W ubiegłym tygodniu w kinach oficjalnie zadebiutował film "Heaven in Hell". Reżyser produkcji Tomasz Mandes postanowił wypuścić na rynek kolejny, po serii "365 dni", polski erotyk, tym razem przedstawiając historię płomiennego romansu szanowanej sędzi z młodszym o 15 lat Włochem. W produkcji nie zabrakło odważnych scen z udziałem odtwórców ról głównych bohaterów, w których wcielili się Magdalena Boczarska oraz znany z ekranizacji dzieła Blanki Lipińskiej Simone Susinna. W minioną środę odbyła się wielka premiera "Heaven in Hell", a dwa dni później film zaczęto wyświetlać w kinach. W sieci zdążyły już także pojawić się pierwsze recenzje produkcji.
Zobacz również: Gwiazdy bawią się na afterparty po premierze "Heaven in Hell": Czułości Boczarskiej z Simone, drinki i łzy wzruszenia (ZDJĘCIA)

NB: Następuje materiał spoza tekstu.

-- ==== Sys2Proof/Machine/Jodex.lean ====
section
/-!
DEFINITION. The commands of 12_jodex_links: training of a port (R324 to R330), its loss of lock (R331), the blocks that
it receives (R311, R319 to R323, R332, R334), loop stamps and TIME blocks (R321, R327, R341, R353), electrical idle (R337,
R338) and the eye margin (R339).
-/
namespace Sys2Proof.Machine

/-- A write of TRAIN, or a write that takes CTRL.EN from 0 to 1 (R325). A TRAIN of a disabled port has no effect. -/
def execPortTrain (who : Requester) (n : Nat) (en : Bool) (s : State) : Res1 :=
  let p := jdxPage n
  if 8 ≤ n then .next s
  else if en then
    .next (viaBus who p HDR.CTRL_EN 0 1 (ownAct who p (fun s =>
      if isSet s p HDR.CTRL_EN then s else topoUrge (enterSearch n (putF p HDR.CTRL_EN 1 0 s)))) s)
  else .next (viaBus who p JDX.PORT_CTL_TRAIN 0 1 (ownAct who p (fun s => if isSet s p HDR.CTRL_EN then topoUrge (enterSearch n s) else s)) s)

/-- A lane hunts for block lock in the bits it has received, and declares it where 64 headers in a row are valid at one position
(R330). -/
def execLaneBlockLock (n : Nat) (lane : LaneBits) (s : State) : Res1 :=
  let p := jdxPage n
  if portState s n = 0 ∨ portState s n = 7 ∨ 2 ≤ lane.lane ∨ 8 ≤ n ∨ portHeld s n = true ∨ locks lane.bits = false then .next s
  else
    let was := bothLocked s n
    let s := putF p (if lane.lane = 0 then JDX.STATUS_LOCK0 else JDX.STATUS_LOCK1) 1 0 s
    let s := if bothLocked s n && !was then modPort n (fun x => { x with lockUp := s.up }) s else s
    .next (searchDone n s)

/-- A TRAIN block noted with those before it on its lane (R325, R328). -/
def noteTrain (lane blk ctr : Nat) (x : Port) : Port :=
  if lane = 0 then { x with trn0 := ((blk, ctr) :: x.trn0).take 8 } else { x with trn1 := ((blk, ctr) :: x.trn1).take 8 }

/-- The peer's lanes come exchanged (R325): two blocks of one training counter, each on the other's lane. -/
def lanesSwapped (x : Port) : Bool :=
  x.trn0.any (fun e => decide (e.1 = 1) && x.trn1.any (fun d => decide (d.1 = 0) && decide (d.2 = e.2)))

/-- TRAIN blocks counted on a lane (R328). -/
def trainRx (lane : Nat) (x : Port) : Nat := if lane = 0 then x.rx0 else x.rx1

/-- The state with the count of a lane. -/
def setTrainRx (lane k : Nat) (x : Port) : Port := if lane = 0 then { x with rx0 := k } else { x with rx1 := k }

/-- A TRAIN block in AGREE (R326, R328): the decision where both ends show MAIN_OK, and the blocks in a row that show AGREE or a later
state and the decision. -/
def trainAgree (lane : Nat) (mainOk fb own : Bool) (st : Nat) (x : Port) : Port :=
  let x := { x with mode := if x.mode.isNone && own && mainOk then some false else x.mode }
  match x.mode with
  | none => x
  | some m =>
    let same := decide (2 ≤ st) && decide (st ≤ 6) && (if m then fb && !(own && mainOk) else mainOk)
    setTrainRx lane (if same then trainRx lane x + 1 else 0) x

/-- A TRAIN block is received on a lane (R320, R325, R326, R328): `blk` is the lane it names, `inv` that it arrived inverted,
`main` and `fb` the peer's MAIN_CAP, MAIN_OK and FB_CAP, `at_` its state code and training counter, `ppm` whether the recovered clock
lies within ±20 ppm. -/
def execTrainBlockRx (n lane blk : Nat) (inv : Bool) (main : MainBits) (fb : Bool) (at_ : TrainAt) (ppm : Bool) (s : State) : Res1 :=
  let p := jdxPage n
  if portHeld s n then .next s
  else if portState s n = 1 then
    let s := if inv then putF p (if lane = 0 then JDX.STATUS_POL0 else JDX.STATUS_POL1) 1 0 s else s
    let s := modPort n (fun x => setTrainRx lane (trainRx lane x + 1)
      (noteTrain lane blk at_.ctr { x with peerMain := main.cap, peerFb := fb, ppm := ppm })) s
    let s := if lanesSwapped (portOf s n) then putF p JDX.STATUS_LANE_SWAP 1 0 s else s
    .next (searchDone n s)
  else if portState s n = 2 then
    let s := modPort n (fun x => { x with peerMain := main.cap, peerFb := fb, ppm := ppm }) s
    .next (agreeDone n (modPort n (trainAgree lane main.ok fb (mainOkOwn s n) at_.state) s))
  else .next s

/-- MAIN_OK has stayed 0 at either end for 10 µs after lane lock (R326). -/
def execModeTimeout (n : Nat) (s : State) : Res1 :=
  let x := portOf s n
  if portHeld s n then .next s
  else if portState s n = 2 ∧ x.mode = none ∧ bothLocked s n = true ∧ x.lockUp + 10000 ≤ s.up then
    .next (if fbCap s n && x.peerFb then
        modPort n (fun x => { x with mode := some true, rx0 := 0, rx1 := 0, sent := 0 }) s
      else trainFail n 2 s)
  else .next s

/-- SEQ advances by 16 from one frame to the next (R313). -/
def seqNext (q : Nat) : Nat := (q + 16) % 65536

/-- The SEQ that a receiver counts on to while its peer is idle (R337). -/
def seqCounted (s : State) (n : Nat) : Nat :=
  let x := portOf s n
  (x.seq0.getD 0 + 16 * ((s.up - x.markUp + 16) / 33)) % 65536

/-- What a marker says, kept: the SEQ of its lane, and from lane 0 when it came, its arrival stamp, TIME_VALID, port and CREDIT. -/
def keepMarker (n lane seq port credit arr : Nat) (tvalid : Bool) (s : State) : State :=
  if lane = 0 then
    modPort n (fun x => { x with
      seq0 := some seq, markUp := s.up, arr := arr, peerValid := tvalid, peerPort := port, credit := credit }) s
  else modPort n (fun x => { x with seq1 := some seq }) s

/-- A FRAME marker in DESKEW (R327, R328): lane 1 is aligned, unless the skew is above 4 block periods, and the frames in
step are counted. -/
def markerDeskew (n lane seq : Nat) (prev : Option Nat) (skew : Int) (s : State) : State :=
  let p := jdxPage n
  if 264 < skew.natAbs then trainFail n 3 s
  else
    let s := putF p JDX.LANE_SKEW_SKEW (ofSigned 11 skew) 0 s
    let x := portOf s n
    let bad := decide (prev ≠ none) && decide (prev.map seqNext ≠ some seq)
    let both := decide (x.seq0 = x.seq1)
    let f := (if bad then 0 else x.frames) + ofBool (both && decide (lane < 2))
    deskewDone n (modPort n (fun x => { x with frames := f, aligned := x.aligned || both }) s)

/-- A FRAME marker of a peer that was idle (R338): the link is restored, or the port enters SEARCH. -/
def markerRestore (n seq : Nat) (hdrs : Bool) (s : State) : State :=
  let p := jdxPage n
  if hdrs && decide (seq = seqCounted s n) then
    let s := modPort n (fun x => { x with seq0 := some ((seq + 65520) % 65536), seq1 := some ((seq + 65520) % 65536) }) s
    topoUrge (restoreSlots (irqBit p 8 (putF p JDX.STATUS_PEER_IDLE 0 0 s)))
  else topoUrge (enterSearch n s)

/-- A FRAME marker whose SEQ is not the previous one plus 16 (R332). -/
def seqCheck (n seq : Nat) (prev : Option Nat) (s : State) : State :=
  match prev with
  | none => s
  | some q =>
    if seqNext q = seq then s
    else
      let p := jdxPage n
      errRec p 0x23 2 0 (seqNext q + 2 ^ 16 * seq) 0 (irqBit p 4 (incSat p JDX.UNK_CNT_SEQ_ERR 0 s))

/-- A marker in AGREE is the peer's entry to DESKEW (R328): a block of a later state, whose mode bit is the decision. -/
def markerAgree (lane : Nat) (fb : Bool) (x : Port) : Port :=
  if x.mode = some fb then setTrainRx lane (trainRx lane x + 1) x else x

/-- A FRAME marker is received on a lane (R320, R328, R332, R338): `fb` its mode bit, `peer` the sender, `arr` its arrival stamp in
1/16 fc, `skew` lane 1 behind lane 0 in unit intervals, `hdrs` whether the 16 headers before it were valid. -/
def execFrameMarkerRx (n lane : Nat) (fb : Bool) (peer : Sender) (seq credit arr : Nat) (skew : Int) (hdrs : Bool) (s : State) : Res1 :=
  let st := portState s n
  let x := portOf s n
  let prev := fun (x : Port) => if lane = 0 then x.seq0 else x.seq1
  let keep := keepMarker n lane seq peer.port credit arr peer.tvalid
  if portHeld s n then .next s
  else if st = 2 then .next (agreeDone n (modPort n (markerAgree lane fb) s))
  else if st = 3 then .next (markerDeskew n lane seq (prev x) skew (keep s))
  else if st = 4 then .next (keep s)
  else if st = 5 ∨ st = 6 then
    let idle := isSet s (jdxPage n) JDX.STATUS_PEER_IDLE
    let s := if idle then markerRestore n seq hdrs s else s
    if portState s n = 1 then .next s
    else
      let s := if st = 5 then seqCheck n seq (prev (portOf s n)) s else s
      .next (slotWatch (keep s))
  else .next s

/-- The deserializer of a lane gives a block whose header marks no control block (R310, R318, R319, R330, R335): `hdr` is the
header, `pay` the payload as it was received. -/
def execDecisionBlockRx (n lane hdr : Nat) (pay : Scrambled) (s : State) : Res1 :=
  let p := jdxPage n
  let st := portState s n
  let pay := descramble pay.hist pay.line
  if st < 3 ∨ 6 < st ∨ isSet s p JDX.STATUS_PEER_IDLE = true ∨ 2 ≤ lane ∨ portHeld s n = true ∨ hdr = 2 then .next s
  else if hdr ≠ 1 then .next (dropBlock n (incSat p JDX.HDR_ERR lane s))
  else if crc7 pay ≠ blockCrc pay then .next (dropBlock n s)
  else if st < 5 then .next s
  else .next (forAll [0, 1, 2] (fun k s => takeEntry n (now s) (blockEntry pay k) s) s)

Karolina Korwin Piotrowska ocenia film z Magdaleną Boczarską i Simone Susinną. Ostra recenzja dziennikarki
Jak na razie "Heaven in Hell" zbiera dość mieszane recenzje. Choć w sieci pojawiają się opinie, że Polacy w końcu doczekali się erotyka na przyzwoitym poziomie, nie brakuje też nieco mniej pochlebnych opinii. Ostatnio o recenzję filmu Tomasza Mandesa pokusiła się Karolina Korwin Piotrowska. Dziennikarka zamieściła w sieci obszerny wpis, w którym wprost przyznała, że produkcja, delikatnie mówiąc, nie spełniła jej oczekiwań. Korwin Piotrowska zarzuciła filmowi m.in. brak fabuły, słaby montaż oraz dialogi na poziomie paradokumentu.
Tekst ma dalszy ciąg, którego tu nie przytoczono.